No mercado interno, a tônica pela qualidade tem transformado o segmento. E a inovação e a tecnologia possibilitaram a evolução da genética brasileira, que mudou o padrão da reprodução do gado, verificável não apenas pelo salto de produtividade dos últimos 20 anos, como também pela qualidade da carne.
A relativa baixa capacidade de investimento e as deficiências logísticas do Brasil, quando comparadas a países produtores do primeiro mundo e à China, são compensadas pelas propriedades de grande extensão que viabilizam a produção em grande escala e tecnologias desenvolvidas internamente que agregam grande diferencial competitivo.
Lideramos as exportações de carne bovina, café, soja, carne de frango, açúcar e suco de laranja. E já nos aproximamos da liderança na exportação de milho. O manejo dos campos e dos animais é muito bem-feito. Sem mencionar o clima excelente que permite até três safras anuais. Pesa contra o país a deficiente estrutura logística, além do custo de capital, acima dos concorrentes mundiais.
Várias iniciativas inovadoras, como a da Finpec, emergem com grande força e perspectivas favoráveis. Somente para mencionar alguns outros destaques, a Agrofy oferece um marketplace de produtos e serviços agrícolas, que comercializa até maquinário usado.
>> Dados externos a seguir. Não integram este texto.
-- ==== Sys2Proof/Machine/Clients.lean ====
section
/-! DEFINITION. The boundary clients: the timer's and the keyboard's inits and callbacks (spec/45_boundary_clients.md
R111 to R122). -/

namespace Sys2Proof.Machine

/-- TIMER_INIT f up to its port writes: the fault of frequency 0, else REGISTER, and where that raised
nothing the three PIT writes are due (R112, R114). -/
def State.timerInit (s : State) (f : Word) : State :=
  if f = 0#32 then s.raise .timerDivideByZero
  else
    let t := s.registerHandler 0#8 s.cfg.timerH
    if t.fault.isNone then { t with hostPending := timerWrites s.cfg f } else t

/-- KBD_INIT (R117). -/
def State.kbdInit (s : State) : State := s.registerHandler 1#8 s.cfg.kbdH

/-- Put the newest frame's client at another stage. -/
def State.setStage (s : State) (k : Line) (h : Word) (stage : ClientStage) : State :=
  { s with frames := .client k h stage :: s.frames.tail }

/-- TIMER_CB: one increment modulo 2^32, and no other work (R115, C2). -/
def State.timerTick (s : State) : State := { s with tick := s.tick + 1#32 }

/-- KBD_CB's read: the scancode is drawn, and one above SC_MAX leaves nothing to do (R118, R119). -/
def State.kbdRead (s : State) (k : Line) (h : Word) : State :=
  (s.portRead Config.kbdData).setStage k h
    (if s.cfg.scMax < s.drawByte then .leave else .free [])

/-- The defined step of the client that runs, for invocation `h` on request index `k`; where none is left,
or the client is free to choose, it returns (R104, R115, R118). -/
def State.clientRun (s : State) (k : Line) (h : Word) : ClientStage → State
  | .timerStart => s.timerTick.setStage k h .leave
  | .kbdStart => s.kbdRead k h
  | .free _ => s.clientReturn k
  | .leave => s.clientReturn k

end Sys2Proof.Machine
end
A Orbia vende commodities com precificação da Bunge, compra e venda de insumos e contratação de serviços com aproximadamente 170 mil usuários cadastrados. A startup Elevor apoia produtores na gestão das fazendas pela automação de processos, com ganhos evidentes sobre a eficiência na lavoura. São vários exemplos de inovação no campo.
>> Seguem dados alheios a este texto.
-- ==== Sys2Proof/Laws/Gate.lean ====
section
/-! SUPPORT. The fields of a gate descriptor put together from an address (spec/30_encoding.md R64, R65). -/

namespace Sys2Proof.Machine

/-- Bit `j` of a gate descriptor, from its fields (R64). -/
theorem getLsbD_gateOf (p : Params) (a : Word) (j : Nat) :
    (gateOf p a).getLsbD j =
      if j < 16 then a.getLsbD j
      else if j - 16 < 16 then p.codeSelector.getLsbD (j - 16)
      else if j - 16 - 16 < 8 then false
      else if j - 16 - 16 - 8 < 8 then p.gateFlags.getLsbD (j - 16 - 16 - 8)
      else decide (j - 16 - 16 - 8 - 8 < 16) && a.getLsbD (16 + (j - 16 - 16 - 8 - 8)) := by
  refine (BitVec.getLsbD_append
    (x := a.extractLsb' 16 16 ++ p.gateFlags ++ 0x00#8 ++ p.codeSelector) (y := a.extractLsb' 0 16)).trans ?_
  rw [BitVec.getLsbD_append, BitVec.getLsbD_append, BitVec.getLsbD_append]
  split
  · simp_all
  · split
    · rfl
    · split
      · simp
      · split
        · rfl
        · simp

/-- Bit `j` of a reassembled address (R65). -/
theorem getLsbD_gateAddr (g : Word64) (j : Nat) :
    (gateAddr g).getLsbD j =
      if j < 16 then g.getLsbD j else decide (j - 16 < 16) && g.getLsbD (48 + (j - 16)) := by
  refine (BitVec.getLsbD_append (x := g.extractLsb' 48 16) (y := g.extractLsb' 0 16)).trans ?_
  split <;> simp_all

end Sys2Proof.Machine
end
A ESALQ, Escola Superior de Agricultura da USP, e a Embrapa são ícones nacionais da revolução tecnológica no campo. Dentre muitas outras façanhas, a Embrapa conseguiu fazer da soja um produto de alta produtividade em clima tropical. A base de soluções tecnológicas da empresa apresenta nada menos que 138 soluções em química, software e metodologias bem testadas, somente para o plantio da soja.
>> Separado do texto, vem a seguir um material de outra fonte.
-- ==== Sys2Proof/Tests/Slice0.lean ====
section
/-! SUPPORT. Tests on fixed values, their results taken from spec/95_test_vectors.md (the vector's id stands in each comment)
or worked out by hand from the rule named; and, for each statement with hypotheses, a state and operands that meet
them together (witness_<statement>), at boundary values where a statement has several clauses. -/

namespace Sys2Proof.Tests

open Sys2Proof Sys2Proof.Machine

/-! ## States -/

/-- The common configuration with concrete open values (95_test_vectors, Common configuration). -/
def cfg : Params := Config.common (Vector.replicate 21 ['M']) 0x58#8

def s0 : State := State.resetWith cfg ResetDraw.zero Outside.none

/-- The state an operation leaves, or the same state where it leaves none. -/
def after (i : Instr) (s : State) : State :=
  match exec i s with
  | .next t => t
  | .fault _ => s
  | .refused _ => s

def afterAll : List Instr → State → State
  | [], s => s
  | i :: is, s => afterAll is (after i s)

/-- A small boot: gates 3, 6 (vector 7's trampoline), 32 and 44, the clients, the enable. -/
def booted : State :=
  afterAll
    [.setgate 3#8 0x00101030#32, .setgate 6#8 0x00101070#32, .picremap, .setgate 32#8 0x00101200#32,
      .setgate 44#8 0x001012C0#32, .loadidt, .register 0#8 1#32, .register 1#8 2#32, .enable] s0

/-- The same before the enable. -/
def unbooted : State := { booted with running := false, intFlag := false }

def cpu : CpuRegs := CpuRegs.zero

def snapOf (n : Word) : Snapshot := { intNo := n, errCode := none, cpu := cpu }

/-- A trampoline about to call DISPATCH, one inside the call, and one whose call has returned. -/
def issuing (n : Word) : Frame := .tramp cpu (.issue (snapOf n))
def calling (n : Word) : Frame := .tramp cpu (.called (snapOf n))
def returning : Frame := .tramp cpu .ret

/-- The booted machine with frames open, at depth `d`. -/
def inside (fs : List Frame) : State :=
  { booted with frames := fs, depth := 1, ifsave := [true], intFlag := false }

/-- The machine after one step, or the same where there is none. -/
def stepped (s : State) : State :=
  match step s with
  | .next t => t
  | .fault _ => s
  | .refused _ => s

def isNext : Host.Outcome State Fault Refusal → Bool
  | .next _ => true
  | .fault _ => false
  | .refused _ => false

/-! ## WellFormed: an ill-formed term for each check (R62) -/

theorem test_exc_32_ill_formed : (Instr.dispatchExc 32#32).wf = false := by decide
theorem test_primary_31_ill_formed : (Instr.dispatchReqPrimary 31#32).wf = false := by decide
theorem test_primary_40_ill_formed : (Instr.dispatchReqPrimary 40#32).wf = false := by decide
theorem test_secondary_39_ill_formed : (Instr.dispatchReqSecondary 39#32).wf = false := by decide
theorem test_secondary_48_ill_formed : (Instr.dispatchReqSecondary 48#32).wf = false := by decide
theorem test_unrouted_47_ill_formed : (Instr.dispatchUnrouted 47#32).wf = false := by decide

/-! ## Decoding words written out from the encodings (R53 to R63) -/

-- V-E1
theorem test_decode_setgate : decode .host 0x0121000000101210#64 = some (.setgate 33#8 0x00101210#32) := by decide
-- V-E2
theorem test_decode_loadidt : decode .host 0x0200000000000000#64 = some .loadidt := by decide
-- R58
theorem test_decode_picremap : decode .host 0x0300000000000000#64 = some .picremap := by decide
-- R59, V-E16
theorem test_decode_register : decode .host 0x0410000000000001#64 = some (.register 16#8 1#32) := by decide
-- R60
theorem test_decode_enable : decode .host 0x0500000000000000#64 = some .enable := by decide
-- V-E10, V-E11
theorem test_decode_exc : decode .tramp 0x1000000000000000#64 = some (.dispatchExc 0#32) ∧
    decode .tramp 0x100000000000001F#64 = some (.dispatchExc 31#32) := by decide
-- R62: the first primary number, and V-E12
theorem test_decode_primary : decode .tramp 0x1000000000000020#64 = some (.dispatchReqPrimary 32#32) ∧
    decode .tramp 0x1000000000000027#64 = some (.dispatchReqPrimary 39#32) := by decide
-- V-E13, and R62: the last secondary number
theorem test_decode_secondary : decode .tramp 0x1000000000000028#64 = some (.dispatchReqSecondary 40#32) ∧
    decode .tramp 0x100000000000002F#64 = some (.dispatchReqSecondary 47#32) := by decide
-- V-E14, V-E15
theorem test_decode_unrouted : decode .tramp 0x1000000000000030#64 = some (.dispatchUnrouted 48#32) ∧
    decode .tramp 0x10000000FFFFFFFF#64 = some (.dispatchUnrouted 0xFFFFFFFF#32) := by decide
-- V-E3, V-E4, V-E5, V-E6, V-E8, V-E17
theorem test_illegal_host : decode .host 0x0000000000000000#64 = none ∧
    decode .host 0x0201000000000000#64 = none ∧ decode .host 0x0100000100000000#64 = none ∧
    decode .host 0x1000000000000020#64 = none ∧ decode .host 0xFF00000000000000#64 = none ∧
    decode .host 0x0500000000000001#64 = none := by decide
-- V-E7, V-E9
theorem test_illegal_tramp : decode .tramp 0x0500000000000000#64 = none ∧
    decode .tramp 0x1001000000000000#64 = none := by decide

/-! ## Operations -/

-- V-G5: the bytes of slot 33 after the remap
theorem test_setgate_bytes : (List.range 8).map (fun i =>
      (after (.setgate 33#8 0x00101210#32) (after .picremap s0)).mem.read (0x00105108 + i)) =
    [0x10#8, 0x12#8, 0x08#8, 0x00#8, 0x00#8, 0x8E#8, 0x10#8, 0x00#8] := by decide
-- V-G13: LateGateWrite is checked before GateBeforeRemap
theorem test_setgate_check_order : (after (.setgate 32#8 0x00101200#32) (after .loadidt s0)).fault =
    some .lateGateWrite := by decide
-- V-L1
theorem test_loadidt : (after .loadidt s0).idtr = { base := 0x00105000#32, limit := 0x07FF#16 } ∧
    (after .loadidt s0).hist = [.lidt 0x00105000#32 0x07FF#16] := by decide
-- R68: the six bytes of the image
theorem test_idtr_image : (after .loadidt s0).idtr.image =
    [0xFF#8, 0x07#8, 0x00#8, 0x50#8, 0x10#8, 0x00#8] := by decide
-- V-P2, the primary chip
theorem test_picremap_primary : (after .picremap s0).picP =
    { initStep := .ready, ic4 := true, sngl := false, base := 0x20#8, cascade := 0x04#8, mode := 0x01#8,
      imr := 0x00#8, irr := 0x00#8, isr := 0x00#8 } := by decide
-- V-P5: LateRemap is checked before DoubleRemap
theorem test_picremap_check_order : (after .picremap booted).fault = some .lateRemap := by decide
-- V-R8
theorem test_register_last_slot : (after (.register 15#8 0xFFFFFFFF#32) s0).reg[15] = 0xFFFFFFFF#32 := by decide
-- V-R6: BadIndex is checked before LateRegister
theorem test_register_check_order : (after (.register 16#8 5#32) booted).fault = some .badIndex := by decide
-- V-N3: EnableBeforeLoad is checked before EnableBeforeRemap
theorem test_enable_check_order : (after .enable (after .picremap s0)).hist.getLast? =
    some (.fault .enableBeforeLoad) := by decide
-- V-N4
theorem test_enable : (after .enable (after .loadidt (after .picremap s0))).intFlag = true ∧
    (after .enable (after .loadidt (after .picremap s0))).running = true := by decide
-- V-D4
theorem test_report_31 : (after (.dispatchExc 31#32) s0).hist =
    [.sp "Received interrupt: 31\nReserved\n".toList] := by decide
-- V-D4h
theorem test_report_halt : (after (.dispatchExc 31#32) { s0 with cfg := { cfg with excPolicy := .halt } }).halted =
    true := by decide
-- V-D5, up to the CALL
theorem test_request_timer : (after (.dispatchReqPrimary 32#32) { booted with hist := [] }).hist =
    [.pw 0x20#16 0x20#8, .call 0#4 1#32 32#32] := by decide
-- V-D7
theorem test_request_empty_primary : (after (.dispatchReqPrimary 39#32) { booted with hist := [] }).hist =
    [.pw 0x20#16 0x20#8] := by decide
-- V-D8
theorem test_request_empty_secondary : (after (.dispatchReqSecondary 40#32) { booted with hist := [] }).hist =
    [.pw 0xA0#16 0x20#8, .pw 0x20#16 0x20#8] := by decide
-- V-D10
theorem test_request_unknown : (after (.dispatchReqSecondary 44#32)
      (after (.register 12#8 9#32) { s0 with hist := [] })).hist =
    [.pw 0xA0#16 0x20#8, .pw 0x20#16 0x20#8, .fault .unknownHandler] := by decide
-- V-D11
theorem test_unrouted : (after (.dispatchUnrouted 48#32) s0).fault = some .unroutedVector := by decide

/-! ## Devices, delivery, clients -/

-- V-P7
theorem test_eoi_lowest_bit : ({ Pic.zero with isr := 0x05#8 }.command 0x20#8).isr = 0x04#8 := by decide
-- V-P3, lines 3 and 12
theorem test_line_vectors : booted.lineVector 3#4 = 35#8 ∧ booted.lineVector 12#4 = 44#8 := by decide
-- V-P9
theorem test_raise_2_is_no_step : isNext (step { booted with sched := [.raise 2#4] }) = false := by decide
-- V-X1
theorem test_delivery_before_load : (stepped { s0 with sched := [.exc 0#5 none cpu] }).fault =
    some .idtNotLoaded := by decide
-- V-X2
theorem test_delivery_unwritten : (stepped { booted with sched := [.exc 0#5 none cpu] }).fault =
    some .gateNotWritten := by decide
-- V-X3
theorem test_delivery_bad_target : (stepped
      { after .loadidt (after (.setgate 5#8 0xDEAD0000#32) s0) with sched := [.exc 5#5 none cpu] }).fault =
    some .badGateTarget := by decide
-- V-X4: slot 6 holds vector 7's trampoline
theorem test_delivery_records_both : (stepped
      { booted with hist := [], sched := [.exc 6#5 none cpu] }).hist = [.dlv 6#8 7#8] := by decide
-- V-X6, the acknowledge
theorem test_request_delivery : (stepped
      { booted with picP := booted.picP.raiseInput 0, sched := [.req 0#4 cpu] }).picP.isr = 0x01#8 := by decide
-- V-X7: no request while IF is 0
theorem test_no_request_inside : isNext (step
      { inside [returning] with
        picP := booted.picP.raiseInput 0, sched := [.req 0#4 cpu] }) = false := by decide
-- R93: the snapshot is gone once DISPATCH has returned, here with no client and after a client's return
theorem test_snapshot_ends : (stepped (inside [issuing 39#32])).frames = [returning] ∧
    (stepped (inside [.client 0#4 1#32 .leave, calling 32#32])).frames = [returning] := by decide
-- R93, R104: it exists while the client runs
theorem test_snapshot_lives : openSnaps (stepped (inside [issuing 32#32])).frames = [snapOf 32#32] := by decide
-- R159: the schedule that repeats a client's own step never lets it return
theorem test_client_loops : (stepped (stepped
      { inside [.client 4#4 3#32 (.free []), calling 36#32] with cycle := [.act .own] })).frames =
    [.client 4#4 3#32 (.free []), calling 36#32] := by decide
-- V-T7
theorem test_tick_wraps : (stepped
      { inside [.client 0#4 1#32 .timerStart] with tick := 0xFFFFFFFF#32 }).tick = 0#32 := by decide
-- V-T1: the divisor bytes of 100 hertz; V-T5b: those of 1 hertz
theorem test_timer_writes : timerWrites cfg 100#32 = [(0x43#16, 0x36#8), (0x40#16, 0x9B#8), (0x40#16, 0x2E#8)] ∧
    timerWrites cfg 1#32 = [(0x43#16, 0x36#8), (0x40#16, 0xDC#8), (0x40#16, 0x34#8)] := by decide
-- V-T5e
theorem test_timer_zero : (s0.timerInit 0#32).hist = [.fault .timerDivideByZero] := by decide
-- V-K2: a release code above SC_MAX
theorem test_kbd_drop : (stepped
      { inside [.client 1#4 2#32 .kbdStart] with portIn := [0x9E#8] }).frames = [.client 1#4 2#32 .leave] := by decide
-- R101: the words P1 gives for `register 1, 2` and `setgate 47`
theorem test_encode : encode (.register 1#8 2#32) = 0x0401000000000002#64 ∧
    encode (.setgate 47#8 0x001012F0#32) = 0x012F0000001012F0#64 := by decide
-- V-L5, R40
theorem test_wrapping_base_refused : idtFits { cfg with idtBase := 0xFFFFF801#32 } = false ∧
    idtFits { cfg with idtBase := 0xFFFFF800#32 } = true := by decide
-- R71: a line of assembly and its word
theorem test_assembly_line : parseLine "setgate 0x21, 0x00101210 ; gate".toList =
    some (some (.setgate 33 0x00101210)) := by decide
-- R71: an operand out of its field's range is an error
theorem test_assembly_range : assemble cfg (.setgate 256 0) = none := by decide
-- R72: `setgates` in ascending order
theorem test_setgates : assemble cfg (.setgates 0 1) =
    some [0x0100000000101000#64, 0x0101000000101010#64] := by decide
Por sua vez, a ESALQ abriga 140 laboratórios, operados por mais de 700 funcionários, a maioria pesquisadores e técnicos, enquanto a Embrapa conta com impressionantes 9.540 funcionários, sendo que mais três mil envolvidos diretamente na execução de 34 portfólios de pesquisas instituídos em temas de grande importância estratégica.
Abordagem de investimento e rentabilidade
Essencialmente, investidores são atraídos pela melhor combinação entre rentabilidade, segurança e liquidez. Essas são as informações indispensáveis para a decisão de onde colocar tempo, capital e atenção. Nesta equação conta muito a perspectiva de crescimento.
Por natureza, startups apostam no futuro. Por outro lado, investimentos acontecem no presente. Por isso, compreender e assimilar tendências faz parte do mindset do investidor. Curiosamente, a palavra em latim Pecus quer dizer “cabeça de gado” e tem a mesma raiz de pecúnia, que significa dinheiro. Na Roma antiga os animais criados para o abate eram também usados como moeda.
Velhas tradições inspiram abordagens inovadoras, particularmente em um setor de grandes perspectivas, que gera emprego e renda, além de aprimorar os cuidados com o meio ambiente. Ao menos no cenário atual, tudo conta a favor para atrair mais capital para este segmento.
O fato é que o ambiente tecnológico do agronegócio brasileiro já criou uma mentalidade geral de uso intensivo de tecnologias. É uma questão de tempo para que agrifoodtech esteja imediatamente associado à imagem do país.
O mindset inovador faz com que, por exemplo, não soe estranho a compra de ações lastreadas em gado para engorda ou safras futuras. Estamos a um passo de uma nova lógica financeira no campo com tecnologias financeiras genuinamente nacionais.